Left ventricular remodelling after acute myocardial infarction: Impact of clinical, echocardiographic parameters and polymorphism of angiotensinogen gene

Introduction: The development of left ventricular remodelling after acute myocardial infarction is a predictor of heart failure and mortality. The purpose of the present study was to assess whether the polymorphism of angiotensinogen (AGT) gene with threonine (T) instead of methionine (M) at amino acid 235 in exon 2 (M235T) had effects on cardiac remodelling after acute myocardial infarction. Methods: One hundred and forty-one patients (mean age 56.4±11.1 years) with a first acute myocardial infarction were enrolled. Within 24–72 hours of the onset of the symptoms and at a four month period two-dimensional echocardiography was performed. Remodelling was defined as a 20% increase from the baseline in left ventricular end-diastolic volume. The genotypes of the study group were compared with the reference group (n=1010) genotypes.
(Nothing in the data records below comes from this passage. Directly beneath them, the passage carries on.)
/-! ### The other categories -/

/-- Some two elements, the earlier first, stand in `p`. -/
def anyPair {α : Type} (p : α → α → Bool) : List α → Bool
  | [] => false
  | x :: xs => xs.any (p x) || anyPair p xs

/-- Two spans (start, length) overlap. -/
def overlap (a b : Nat × Nat) : Bool := decide (a.1 < b.1 + b.2) && decide (b.1 < a.1 + a.2)

/-- Span of a home range. -/
def hrSpan (m : Mach) (r : Nat) : Nat × Nat := (gf m F.RTE_HR_BASE_BASE [r] * 2 ^ 28, gf m F.RTE_HR_CFG_SIZE [r] * 2 ^ 28)

/-- Entries of a region that map a block: not EMPTY, or with KEEP set. -/
def mappedBlocks (m : Mach) (x : Nat × Nat) : List (Nat × Nat) :=
  (regionWords m x).filterMap (fun w =>
    if getBits w 63 62 != 0 || getBits w 61 61 == 1 then some (getBits w 51 21 * 2 ^ 21, blockSize m x.1 x.2) else none)

/-- R227: some guard rule over the span delivers the attribute HDM-H. -/
def deliversHdmH (m : Mach) (s : Nat × Nat) : Bool :=
  (validRules m).any (fun i => gfb m F.GRD_RULE_MATCH_DELIVER [i] && !gfb m F.GRD_RULE_BASE_SPACE [i] && gf m F.GRD_RULE_ATTR_CACHE [i] == 1
    && overlap s (gf m F.GRD_RULE_BASE_BASE [i] * 4096, gf m F.GRD_RULE_SIZE_COUNT [i] * 4096))

/-- R62, R227: local IDs that the device gives out: to its host and member ports, and to the FLDs of its port-based ports. -/
def localIds (m : Mach) (edge : List Nat) : List Nat :=
  edge.map (fun p => gf m F.RTE_PORT_ID_LOCAL [p])
    ++ ((enabledFlds m).filter (fun f => gfb m F.TEN_PORT_MODEL_MODEL [gf m F.TEN_FLD_CFG_PORT [f]])).map (fun f => gf m F.TEN_FLD_CFG_PBR_ID [f])

/-- Ports with a role. -/
def livePorts (m : Mach) : List Nat := (List.range 128).filter (portExists m)

/-- 0x703. -/
def overlapFault (m : Mach) : Bool :=
  let rs := validRegions m
  let edge := (livePorts m).filter (fun p => role m p == 1 || role m p == 2)
  anyPair (fun a b => overlap (hrSpan m a) (hrSpan m b)) (validRanges m)
    || anyPair (fun a b => a.1 == b.1 && overlap (gf m F.TEN_RGN_BASE_DPA_BASE [a.1, a.2] * 2 ^ 21, gf m F.TEN_RGN_CFG_LEN [a.1, a.2] * blockSize m a.1 a.2)
        (gf m F.TEN_RGN_BASE_DPA_BASE [b.1, b.2] * 2 ^ 21, gf m F.TEN_RGN_CFG_LEN [b.1, b.2] * blockSize m b.1 b.2)) rs
    || anyPair (fun a b => overlap (gf m F.TEN_RGN_CFG_FIRST [a.1, a.2], gf m F.TEN_RGN_CFG_LEN [a.1, a.2])
        (gf m F.TEN_RGN_CFG_FIRST [b.1, b.2], gf m F.TEN_RGN_CFG_LEN [b.1, b.2])) rs
    || anyPair (fun a b => a == b) (localIds m edge)
    || anyPair (fun a b => gf m F.TEN_FLD_CFG_PORT [a] == gf m F.TEN_FLD_CFG_PORT [b] && gf m F.TEN_FLD_CFG_POS [a] == gf m F.TEN_FLD_CFG_POS [b])
        (enabledFlds m)
    -- R227: a block mapped twice for one host port, or by two host ports where a rule delivers HDM-H
    || anyPair (fun (a b : Nat × (Nat × Nat)) => overlap a.2 b.2 && (a.1 == b.1 ||
        deliversHdmH m (max a.2.1 b.2.1, min (a.2.1 + a.2.2) (b.2.1 + b.2.2) - max a.2.1 b.2.1)))
        (rs.map (fun x => (mappedBlocks m x).map (fun b => (gf m F.TEN_FLD_CFG_PORT [x.1], b)))).flatten

/-- 0x704. -/
def danglingFault (m : Mach) : Bool :=
  (validRanges m).any (fun r =>
      gf m F.RTE_HR_CFG_HOME [r] % 4096 < 4080
        || (gf m F.RTE_HR_CFG_HOME [r] == ownPostcode m && (List.range (gf m F.RTE_HR_CFG_WAYS [r] + 1)).any (fun i => role m (memberSlot m r i) != 2)))
    || (enabledFlds m).any (fun f => role m (gf m F.TEN_FLD_CFG_PORT [f]) != 1
        || (gfb m F.TEN_PORT_MODEL_MODEL [gf m F.TEN_FLD_CFG_PORT [f]] &&
            !(gfb m F.RTE_LOCAL_VALID [gf m F.TEN_FLD_CFG_PBR_ID [f]] && gf m F.RTE_LOCAL_KIND [gf m F.TEN_FLD_CFG_PBR_ID [f]] == 2)))
    || (validRules m).any (fun i => gfb m F.GRD_RULE_MATCH_DELIVER [i] && gf m F.GRD_RULE_ATTR_MIRROR [i] != 0
        && !gfb m F.FCH_MGRP_CTL_VALID [gf m F.GRD_RULE_ATTR_MIRROR [i]])
    || (List.range 4).any (fun q => (validHosts m q).any (fun h => (List.range 4).any (fun k =>
        gfb m F.HQ_HOST_CFG_VALID [k, h] && gf m F.HQ_HOST_CFG_POSTCODE [k, h] != gf m F.HQ_HOST_CFG_POSTCODE [q, h])))

/-- Is every byte of a span in a valid home range? The span is walked range by range. -/
def covered (m : Mach) : Nat → Nat → Nat → Bool
  | 0, _, _ => false
  | k + 1, a, len => if len == 0 then true else match homeRange m a with
    | none => false
    | some r => let left := (hrSpan m r).1 + (hrSpan m r).2 - a
      if len ≤ left then true else covered m k (a + left) (len - left)

/-- Rules that deliver a mirror group, with their spans. -/
def mirroredSpans (m : Mach) : List (Nat × Nat × Nat) :=
  ((validRules m).filter (fun i => gfb m F.GRD_RULE_MATCH_DELIVER [i] && gf m F.GRD_RULE_ATTR_MIRROR [i] != 0)).map (fun i =>
    (gf m F.GRD_RULE_ATTR_MIRROR [i], gf m F.GRD_RULE_BASE_BASE [i] * 4096, gf m F.GRD_RULE_SIZE_COUNT [i] * 4096))

/-- R185: the copies of a mirrored span: their starts. -/
def copySpans (m : Mach) (x : Nat × Nat × Nat) : List (Nat × Nat) :=
  (List.range (gf m F.FCH_MGRP_CTL_COPIES [x.1])).map (fun k => ((x.2.1 + copyOffset m x.1 (k + 1)) % 2 ^ 52, x.2.2))

/-- R70: the bytes after which both ranges' ways repeat together: those of two addresses. -/
def wayPeriod (m : Mach) (a b : Nat) : Nat :=
  match homeRange m a, homeRange m b with
  | some r, some q => Nat.lcm (256 * 2 ^ gf m F.RTE_HR_CFG_GRAN [r] * (gf m F.RTE_HR_CFG_WAYS [r] + 1))
      (256 * 2 ^ gf m F.RTE_HR_CFG_GRAN [q] * (gf m F.RTE_HR_CFG_WAYS [q] + 1))
  | _, _ => 0

/-- Two pool addresses lie on one member of one home. -/
def oneMember (m : Mach) (a b : Nat) : Bool :=
  (homeOf m a).isSome && homeOf m a == homeOf m b && (memberOf m a).map (·.1) == (memberOf m b).map (·.1)

/-- Where in a span the home range of a line or of a copy may change: at its start and at the ends of the ranges. -/
def rangeEdges (m : Mach) (span : Nat × Nat) (offs : List Nat) : List Nat :=
  let ends := ((validRanges m).map (fun r => [(hrSpan m r).1, (hrSpan m r).1 + (hrSpan m r).2])).flatten
  span.1 :: ((offs.map (fun o => ends.map (fun e => (e + 2 ^ 52 - o) % 2 ^ 52))).flatten.filter (fun a => decide (span.1 < a) && decide (a < span.1 + span.2)))

/-- R185: two of a line's four addresses share a member somewhere in the span: from each edge on it is enough to look through one period
of their ways. -/
def sharesMember (m : Mach) (x : Nat × Nat × Nat) : Bool :=
  let offs := 0 :: (List.range (gf m F.FCH_MGRP_CTL_COPIES [x.1])).map (fun k => copyOffset m x.1 (k + 1))
  (rangeEdges m x.2 offs).any (fun e => anyPair (fun a b =>
    let at_ (o i : Nat) : Nat := (e + 256 * i + o) % 2 ^ 52
    (List.range (min (wayPeriod m (at_ a 0) (at_ b 0)) (x.2.1 + x.2.2 - e) / 256)).any (fun i => oneMember m (at_ a i) (at_ b i))) offs)

/-- 0x705. -/
def sumFault (m : Mach) : Bool :=
  let courier := (livePorts m).filter (fun p => role m p == 3)
  (List.range 4).any (fun q => ((validHosts m q).map (fun h => gf m F.HQ_HOST_CFG_QUOTA [q, h])).sum > 512 * carbonK m (16 * q))
    || (List.range 128).any (fun p => ((enabledFlds m).filter (fun f => gf m F.TEN_FLD_CFG_PORT [f] == p)).length > 32)
    || (mirroredSpans m).any (fun x => (copySpans m x).any (fun c => !covered m 1025 c.1 c.2) || sharesMember m x)
    || courier.length > 16 || (courier.map (cfgWidth m)).sum > 256

/-- 0x706. -/
def routingFault (m : Mach) : Bool :=
  let own := gf m F.RTE_SELF_LOCAL
  let slots (l : Nat) : List Nat := [gf m F.RTE_LOCAL_SLOT0 [l], gf m F.RTE_LOCAL_SLOT1 [l], gf m F.RTE_LOCAL_SLOT2 [l], gf m F.RTE_LOCAL_SLOT3 [l]]
  (gfb m F.RTE_LOCAL_VALID [own] && gf m F.RTE_LOCAL_KIND [own] != 2)
    || (setEntries m (regAddr Reg.RTE_LOCAL [0]) 8 4096 F.RTE_LOCAL_VALID.lo).any (fun l => match gf m F.RTE_LOCAL_KIND [l] with
      | 0 => let r := role m (gf m F.RTE_LOCAL_SLOT0 [l]); r != 1 && r != 2
      | 1 => (slots l).any (fun p => role m p != 3)
      | 2 => false
      | _ => true)
    || (List.range 64).any (fun d => gfb m F.RTE_DIST_VALID [d] && [gf m F.RTE_DIST_SLOT0 [d], gf m F.RTE_DIST_SLOT1 [d],
        gf m F.RTE_DIST_SLOT2 [d], gf m F.RTE_DIST_SLOT3 [d]].any (fun p => role m p != 3))
    || ((livePorts m).filter (fun p => role m p == 3 && gf m F.STN_CRL_CFG_TIME_DIR (st p) == 1)).length > 1

/-- 0x707. -/
def classFault (m : Mach) : Bool :=
  (mirroredSpans m).any (fun x => (copySpans m x).any (fun c =>
      (validRules m).any (fun i => gfb m F.GRD_RULE_MATCH_DELIVER [i] && !gfb m F.GRD_RULE_BASE_SPACE [i]
        && overlap c (gf m F.GRD_RULE_BASE_BASE [i] * 4096, gf m F.GRD_RULE_SIZE_COUNT [i] * 4096)
        && (gf m F.GRD_RULE_ATTR_MIRROR [i] != 0 || gf m F.GRD_RULE_ATTR_CACHE [i] != 0))))
    || (List.range 128).any (fun p =>
        gf m F.SOF_MC_CFG_W_MC0 [p] == 0 || gf m F.SOF_MC_CFG_W_MC1 [p] == 0 || gf m F.SOF_MC_CFG_W_MC2 [p] == 0
        || gf m F.SOF_MC_CFG_W_MC3 [p] == 0 || gf m F.SOF_MC_CFG_W_MC4 [p] == 0 || gf m F.SOF_MC_CFG_W_MC5 [p] == 0
        || gf m F.SOF_MC_CFG_W_MC6 [p] == 0 || gf m F.SOF_MC7_POLICE_BURST [p] == 0 || gf m F.SOF_MC7_POLICE_RATE [p] == 0)

/-- R230: a sanitize runs, or waits to run, for entry `e`. -/
def sanitizing (m : Mach) (e : Nat) : Bool :=
  m.eng.toSanitize.any (fun x => x.2.2.1 == e) || m.eng.parcels.any (fun p => p.postmaster && p.entry == e)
AGT M235T polymorphism was determined using polymerase chain reaction amplification. Results: At follow-up, 49 patients (34.7%) were classified as having left ventricular remodelling. Anterior localization of the infarct (p=0.008), leucocyte count at admission (p=0.040), global left ventricular longitudinal strain (p=0.021) and MM genotype of AGT (p=0.024) were independent predictors of ventricular remodelling after myocardial infarction. Conclusions: Anterior wall infarction, increased leucocyte count, decreased longitudinal strain of left ventricular and polymorphism of AGT M235T may predict remodelling after myocardial infarction.